A extradição também envolve atuação do Poder Executivo, responsável por formalizar o pedido e coordenar a transferência da custodiada. Esse aspecto evidencia a natureza híbrida do procedimento, que combina elementos judiciais e administrativos.
Do ponto de vista institucional, o caso reforça a importância da cooperação internacional no combate à impunidade, especialmente em situações em que condenados se encontram fora do território nacional.

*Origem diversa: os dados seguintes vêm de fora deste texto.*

/-- What a detector finds: subject index and level, STEP, METRIC, THRESHOLD and REFERENCE as 64-bit fields. -/
structure Finding where
  idx : Nat
  lvl : Nat
  step : Nat
  metric : Int
  thr : Int
  ref : Int
  deriving DecidableEq, Repr

/-- The verdict record of a finding (R429). -/
def findingBytes (s : State) (e : Due) (f : Finding) : List Byte :=
  verdictBytes s e.epoch (detKind s e.det) (get s (F.DET_D_CFG_SEVERITY e.det)) e.domain e.det f.idx f.lvl
    (leBytes 4 f.step ++ leBytes 8 (ofSigned 64 f.metric) ++ leBytes 8 (ofSigned 64 f.thr) ++ leBytes 8 (ofSigned 64 f.ref))

/-! Inputs. -/

/-- The delta of a counter from one child's parts. -/
def partsDelta (ps : List Part) (i : Nat) : Option Nat := deltaOf { bit := 0, source := 0, parts := ps.map fun p => (0, p) } (i / 256) i

/-- A part of a counter carries more than one epoch (COARSE or SPAN). -/
def partsSpan (ps : List Part) (i : Nat) : Bool :=
  ps.any fun p => covers (i / 256) i p && ((partFlags p &&& sSPAN) != 0 || partSpan p != 1)

/-- The deltas of a counter summed over the children; none if no child has it. -/
def sumDelta (e : Due) (i : Nat) : Option Nat :=
  match e.kids.filterMap fun k => partsDelta k.2.2.2 i with
  | [] => none
  | l => some (l.foldl (· + ·) 0 % 2 ^ 64)

/-- An aggregate of a counter (R301). -/
def aggValue (e : Due) (i : Nat) : Option Nat :=
  e.results.findSome? fun r => match r with
    | .agg _ _ _ _ _ ents _ => (ents.find? fun x => x.1 == i).map fun x => (x.2.headD (0, 0)).1
    | _ => none

/-- A sketch of the result, or of a die's own sample, with its resolution. -/
def sketchOf (e : Due) (id : Nat) : Option (Bool × Sketch) :=
  (e.results.findSome? fun r => match r with
    | .sketch j fl _ k => if j = id then some (fl % 2 == 1, k) else none
    | _ => none) <|>
  (e.kids.findSome? fun x => x.2.2.2.findSome? fun p => match p with
    | .sketch j _ _ fl _ k => if j = id && e.results.isEmpty then some (fl % 2 == 1, k) else none
    | _ => none)

/-! STRAGGLER (R435 to R438). -/

/-- A list in the order of `le`; equal elements keep their order. -/
def insertLe {α : Type} (le : α → α → Bool) (x : α) : List α → List α
  | [] => [x]
  | y :: t => if le x y then x :: y :: t else y :: insertLe le x t
def sortLe {α : Type} (le : α → α → Bool) (l : List α) : List α := l.foldr (insertLe le) []

/-- The q-th smallest of a list of arrivals. -/
def nth (q : Nat) (l : List Int) : Option Int :=
  if q = 0 then none else (sortLe (fun a b => decide (a ≤ b)) l)[q - 1]?

/-- The arrivals of one child's markers of an epoch enter the step table: `c` steps after `t`, each at `at'`. -/
def addArrivals (bit t c : Nat) (at' : Int) (l : List Step) : List Step :=
  (List.range c).foldl (fun l i =>
    let n := t + i + 1
    let st := (l.find? fun x => x.n == n).getD { n, fixed := none, arrivals := [] }
    sortBy Step.n ({ st with arrivals := st.arrivals ++ [(bit, at')] } :: l.filter fun x => x.n != n)) l

/-- r(s) of a step: fixed, or provisional (R437). -/
def stepRef (q : Nat) (st : Step) : Option Int := st.fixed <|> nth q (st.arrivals.map Prod.snd)

/-- Steps kept: until step s + 8 is fixed. -/
def keepSteps (l : List Step) : List Step :=
  let top := l.foldl (fun m st => if st.fixed.isSome then max m st.n else m) 0
  l.filter fun st => decide (top < st.n + 8)

/-- A measure exceeds its threshold. -/
def exceeds (x thr : Int) : Bool := decide (thr < x)

/-- STRAGGLER: the state after, and the findings. -/
def straggler (s : State) (e : Due) (v : DetSt) : DetSt × List Finding :=
  let d := e.det
  let p0 := detP0 s d
  let cc := bitsAt (detP1 s d) 0 16
  let oc := bitsAt (detP1 s d) 16 16
  if e.kids.any fun k => partsSpan k.2.2.2 cc || partsSpan k.2.2.2 oc then (v, [])
  else
    let q := (bitsAt p0 32 16 * e.expected + 65535) / 65536
    let add (v : DetSt) (k : Nat × Nat × Nat × List Part) : DetSt :=
      let c := (partsDelta k.2.2.2 cc).getD 0
      let t := valAt v.totals k.1
      if c = 0 then v
      else { v with steps := addArrivals k.1 t c (e.b0 + (((partsDelta k.2.2.2 oc).getD 0) / c : Nat)) v.steps,
                    totals := store k.1 (t + c) v.totals }
    let v1 := e.kids.foldl add v
    let steps := v1.steps.map fun st => { st with fixed := stepRef q st }
    let refAt (n : Nat) : Option Int := (steps.find? fun st => st.n == n).bind Step.fixed
    let thr (st : Step) (r : Int) : Int :=
      let p : Int := match (if st.n = 0 then none else refAt (st.n - 1)) with | some r0 => r - r0 | none => 0
      max (bitsAt p0 0 32 : Int) ((bitsAt p0 48 8 : Int) * p / 256)
    let lag (bit : Nat) (st : Step) (r : Int) : Int :=
      match st.arrivals.find? fun a => a.1 == bit with
      | some a => a.2 - r
      | none => (e.b1 : Int) - r
    let newLate (bit : Nat) : List Step := steps.filter fun st => match st.fixed with
      | some r => exceeds (lag bit st r) (thr st r) && !v.late.contains (bit, st.n)
      | none => false
    let late := v.late ++ e.kids.flatMap fun k => (newLate k.1).map fun st => (k.1, st.n)
    let consec := max 1 (get s (F.DET_D_CFG_CONSEC d))
    let finding (k : Nat × Nat × Nat × List Part) : Option Finding :=
      ((newLate k.1).filter fun st => (List.range consec).all fun i => decide (i ≤ st.n) && late.contains (k.1, st.n - i)).getLast?.bind
        fun st => st.fixed.map fun r => { idx := k.2.1, lvl := k.2.2.1, step := st.n, metric := lag k.1 st r, thr := thr st r, ref := r }
    let low := steps.foldl (fun m st => min m st.n) (2 ^ 64)
    ({ v1 with steps := keepSteps steps, late := late.filter fun x => decide (low < x.2 + 32) }, e.kids.filterMap finding)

A efetivação da extradição dependerá do esgotamento das vias recursais no país requerido e da coordenação entre autoridades dos dois Estados. Até lá, a situação jurídica da ex-deputada permanece vinculada às decisões das cortes italianas.
BASTIDORES INSTITUCIONAIS
A notificação da decisão foi encaminhada ao governo brasileiro, que deverá coordenar com autoridades italianas os procedimentos formais de transferência, enquanto a defesa prepara recurso à instância superior na Itália.
CONCLUSÃO
Nos próximos 30 a 90 dias, a tendência é de análise do recurso pela Justiça italiana, com possível confirmação da extradição e organização da transferência ao Brasil.
ANÁLISE VÍNDICE
Risco institucional: Moderado, relacionado à dependência de decisões estrangeiras para execução penal.
Consequências jurídicas: Transferência de custódia e início ou continuidade do cumprimento de pena no Brasil.
Impacto político: Elevado, dada a visibilidade do caso e sua repercussão nacional.